/-- R132 with R131 (the bound on FREQ_MAX_HZ and POW's bounds are the model's readings, log 4 and 5): the corner of a legal point and
a finite fm is finite and between 8.0 and FREQ_MAX_HZ, 8.0 for fm <= 0; at a legal sample rate 0 < w < PI. -/
def Obligations.CornerFrequencyIsBelowNyquist : Prop :=
  ∀ (n : Nat) (freq fm sr : Word), freqLegal freq = true → Fp.isFinite fm = true →
    let fc := clampHz n (cornerHz n freq fm)
    Fp.isFinite fc = true ∧ Fp.le freqMinHz fc = true ∧ Fp.le fc Fp.freqMaxHz = true ∧
    (Fp.le fm 0 = true → fc = freqMinHz) ∧
    (srateLegal sr = true → Fp.lt 0 (radians n fc sr) = true ∧ Fp.lt (radians n fc sr) pi = true)

/-- R133: pm = 1.0 gives POW(2.0, power), pm = 0.0 (of either sign) gives POW(2.0, neutral), for every legal gain setting; gain
setting 6 gives a lowpass or highpass the neutral gain for every finite pm, gain setting 7 gives a peak unity. -/
def Obligations.GainMultiplierInterpolates : Prop :=
  ∀ (n : Nat) (p : Point), gainLegal p.gain = true →
    linearGain n p one = Fp.pow two (Fp.mul n (Fp.sub n p.gain gainCenter) gainStep) ∧
    linearGain n p 0 = Fp.pow two (neutralGain p.type) ∧
    linearGain n p negZero = Fp.pow two (neutralGain p.type) ∧
    (∀ pm : Word, Fp.isFinite pm = true → p.type ≠ .peak → p.gain = 0x4018000000000000 →
      linearGain n p pm = Fp.pow two negHalf) ∧
    (∀ pm : Word, Fp.isFinite pm = true → p.type = .peak → p.gain = 0x401C000000000000 → linearGain n p pm = one)

/-- R142 item 4 (the spec's own inference): for a peak with gain 7.0, or with pm = 0.0, toCoefficients gives an identity wherever it
is finite (DERIVE refuses it otherwise): b0 = 1.0, b1 = a1, b2 = a2, bit for bit; DERIVE then writes it. -/
def Obligations.NeutralPeakDerivesAnIdentity : Prop :=
  ∀ (sl : Slot) (k : Fin 8) (fm pm : Word) (s : State),
    (s.point sl k).type = .peak → gainLegal (s.point sl k).gain = true →
    ((s.point sl k).gain = 0x401C000000000000 ∨ Fp.isZero pm = true) → Fp.isFinite fm = true → Fp.isFinite pm = true →
    (toCoefficients s.nanCount (s.point sl k) fm pm s.srate).allFinite = true →
      ∃ t, exec (.derive sl k fm pm) s = .next t ∧
        readReg t (.scratch sl .b0) = one ∧ readReg t (.scratch sl .b1) = readReg t (.scratch sl .a1) ∧
        readReg t (.scratch sl .b2) = readReg t (.scratch sl .a2)

/-- R142 item 1 (the spec's own inference; it rests on the bounds of SIN, COS, TAN and POW of log 4, and on the interval of FREQ_MAX_HZ of
log 5, by which a legal rate keeps w below PI): for every legal point, every finite fm, every pm in [-100.0, 100.0] and every
legal sample rate, DERIVE completes, with five finite coefficients. -/
def Obligations.DeriveCompletesOnLegalPoints : Prop :=
  ∀ (sl : Slot) (k : Fin 8) (fm pm : Word) (s : State),
    (s.point sl k).Legal → srateLegal s.srate = true → Fp.isFinite fm = true →
    Fp.le (Fp.abs pm) 0x4059000000000000 = true →
      ∃ t, exec (.derive sl k fm pm) s = .next t ∧ t.status = s.status ∧ t.valid sl = true ∧ (t.scr sl).allFinite = true
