-- ==== Sys2Proof/Tests/Slice0.lean ====
section
/-! SUPPORT. The model's own tests, each on one command and a small state, and the witnesses: for every statement that has
hypotheses, a concrete state and operands that meet them, clause by clause. Expected values are the spec's (95_test_vectors.md V40
to V43, 30_encoding.md R81) unless a test says otherwise. -/

set_option Elab.async false

namespace Sys2Proof.Tests

open Sys2Proof.Machine Sys2Proof.Config

/-! ## Helpers -/

/-- A check of the state a command answers. -/
def execGives (i : Instr) (s : State) (p : State → Bool) : Bool :=
  match exec i s with
  | .next t => p t
  | .fault _ => false
  | .refused _ => false

/-- The reset state with the registers written that a test needs, through WRREG's own operation. -/
def withRegs (l : List (RegName × Word)) : State := l.foldl (fun s p => writeReg s p.2 p.1) State.reset

/-- 1.0, 0.5, ... as patterns, for readable rows. -/
def quarter : Word := 0x3FD0000000000000

/-- The scratch sets of V41L.1: V41.1 and V41.14. -/
def sweepS : Coeffs := ⟨0x3FC99F73BCDD28CA, 0x3FD99F73BCDD28CA, 0x3FC99F73BCDD28CA, 0xBFE262A1BA4F2843, 0x3FD8042AEE58A21B⟩
def sweepE : Coeffs := ⟨0x3FAFDD2953CAACA4, 0x3FBFDD2953CAACA4, 0x3FAFDD2953CAACA4, 0xBFF537E3BE47FFF4, 0x3FE26711D182AB11⟩

/-- Both scratch sets written, TICKLEN 4. -/
def sweepState : State := { State.reset with scrS := sweepS, scrE := sweepE, validS := true, validE := true, ticklen := 4 }

/-- The reset state with COUNT and one section's registers written. -/
def withSection (n : Nat) (k : Fin 8) (c : Section) : State :=
  { State.reset with count := n, sections := State.reset.sections.set k c }

/-- The two sections of V42.2 after its first STEP. -/
def cascadeState : State :=
  { State.reset with
    count := 2
    x1 := one
    sections := (State.reset.sections.set 0
      { Section.reset with coef := ⟨half, quarter, 0x3FC0000000000000, negHalf, quarter⟩, y1 := half }).set 1
      { Section.reset with coef := ⟨one, one, 0, 0, 0⟩, y1 := half } }

/-- The point {peak, 28.0, 7.0} at index 0 of both snapshots; the other registers at reset. -/
def peakState : State :=
  { State.reset with ptStart := State.reset.ptStart.set 0 ⟨.peak, freqRefSetting, gainCenter⟩
                     ptEnd := State.reset.ptEnd.set 0 ⟨.peak, freqRefSetting, gainCenter⟩ }

/-- A legal state other than reset: SRATE 48000.0, two sections applied, budgets at their limits. -/
def legalState : State :=
  { State.reset with
    count := 2
    ticklen := 65535
    srate := 0x40E7700000000000
    sections := State.reset.sections.set 0 { Section.reset with rem := .bounded 65535 }
    ptEnd := State.reset.ptEnd.set 7 ⟨.peak, freqMax, gainMax⟩ }

/-! ## Well-formedness: an ill-formed term for each check -/

theorem test_setpt_type3_illformed : (Instr.setpt .startSet 0 3 0 0).wellFormed = false := by decide
theorem test_setptf_type3_illformed : (Instr.setptf .endSet 7 3 0 0).wellFormed = false := by decide
theorem test_loadgrad_mode3_illformed : (Instr.loadgrad 2 3).wellFormed = false := by decide
theorem test_analyze_source3_illformed : (Instr.analyze 0 3 0).wellFormed = false := by decide
theorem test_analyze_scratch_with_index_illformed : (Instr.analyze 1 2 0).wellFormed = false := by decide
theorem test_out_of_range_settings_wellformed : (Instr.setpt .endSet 7 2 63 15).wellFormed = true := by decide

/-! ## Decoding: every constructor by a word written out from R71, R72, R74 -/

/-- op 0000, zeros -/
theorem test_decode_nop : decode ⟨0b00000000000000000000000000000000, 5, 6⟩ = .ok .nop := by decide
/-- op 0001, s 1, k 111, t 10, f 100001, g 1110, zeros (R81) -/
theorem test_decode_setpt : decode ⟨0b00011111101000011110000000000000, 5, 6⟩ = .ok (.setpt .endSet 7 2 33 14) := by decide
/-- op 0010, s 1, k 010, t 10, zeros (R81); opA is the frequency, opB the gain -/
theorem test_decode_setptf : decode ⟨0b00101010100000000000000000000000, 5, 6⟩ = .ok (.setptf .endSet 2 2 5 6) := by decide
/-- op 0011, zeros, imm16 8 (R81) -/
theorem test_decode_setcnt : decode ⟨0b00110000000000000000000000001000, 5, 6⟩ = .ok (.setcnt 8) := by decide
/-- op 0100, zeros, imm16 65535 (R81) -/
theorem test_decode_settick : decode ⟨0b01000000000000001111111111111111, 5, 6⟩ = .ok (.settick 65535) := by decide
/-- op 0101, zeros -/
theorem test_decode_roll : decode ⟨0b01010000000000000000000000000000, 5, 6⟩ = .ok .roll := by decide
/-- op 0110, s 1, k 101, zeros (R81); opA is fm, opB pm -/
theorem test_decode_derive : decode ⟨0b01101101000000000000000000000000, 5, 6⟩ = .ok (.derive .endSet 5 5 6) := by decide
/-- op 0111, 0, k 111, m 10, zeros (R81) -/
theorem test_decode_loadgrad : decode ⟨0b01110111100000000000000000000000, 5, 6⟩ = .ok (.loadgrad 7 2) := by decide
/-- op 1000, 0, k 001, zeros (R81) -/
theorem test_decode_loadconst : decode ⟨0b10000001000000000000000000000000, 5, 6⟩ = .ok (.loadconst 1) := by decide
/-- op 1001, zeros -/
theorem test_decode_clrhist : decode ⟨0b10010000000000000000000000000000, 5, 6⟩ = .ok .clrhist := by decide
/-- op 1010, zeros; opA is x -/
theorem test_decode_step : decode ⟨0b10100000000000000000000000000000, 5, 6⟩ = .ok (.step 5) := by decide
/-- op 1011, zeros -/
theorem test_decode_sanitize : decode ⟨0b10110000000000000000000000000000, 5, 6⟩ = .ok .sanitize := by decide
/-- op 1100, 0, k 011, m 00, zeros (R81); opA is omega -/
theorem test_decode_analyze : decode ⟨0b11000011000000000000000000000000, 5, 6⟩ = .ok (.analyze 3 0 5) := by decide
/-- op 1101, zeros, r 01001010 (R81) -/
theorem test_decode_rdreg : decode ⟨0b11010000000000000000000001001010, 5, 6⟩ = .ok (.rdreg 0x4A) := by decide
/-- op 1110, zeros, r 11100101 (R81); opA is the value -/
theorem test_decode_wrreg : decode ⟨0b11100000000000000000000011100101, 5, 6⟩ = .ok (.wrreg 0xE5 5) := by decide

/-- The first check that fails names the word (R75): opcode 0xF before its must-be-zero bits, those before reserved fields. -/
theorem test_decode_order :
    decode ⟨0xFFFFFFFF, 0, 0⟩ = .error .reservedOpcode ∧ decode ⟨0x10C00001, 0, 0⟩ = .error .mustBeZero := by decide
+---+
Exact reproduction of the lines from the top of the material through the line where "Fp.isFinite fc = true" appears is required, both boundary lines included, with no other output.

/-- R132 with R131 (the bound on FREQ_MAX_HZ and POW's bounds are the model's readings, log 4 and 5): the corner of a legal point and
a finite fm is finite and between 8.0 and FREQ_MAX_HZ, 8.0 for fm <= 0; at a legal sample rate 0 < w < PI. -/
def Obligations.CornerFrequencyIsBelowNyquist : Prop :=
  ∀ (n : Nat) (freq fm sr : Word), freqLegal freq = true → Fp.isFinite fm = true →
    let fc := clampHz n (cornerHz n freq fm)
    Fp.isFinite fc = true ∧ Fp.le freqMinHz fc = true ∧ Fp.le fc Fp.freqMaxHz = true ∧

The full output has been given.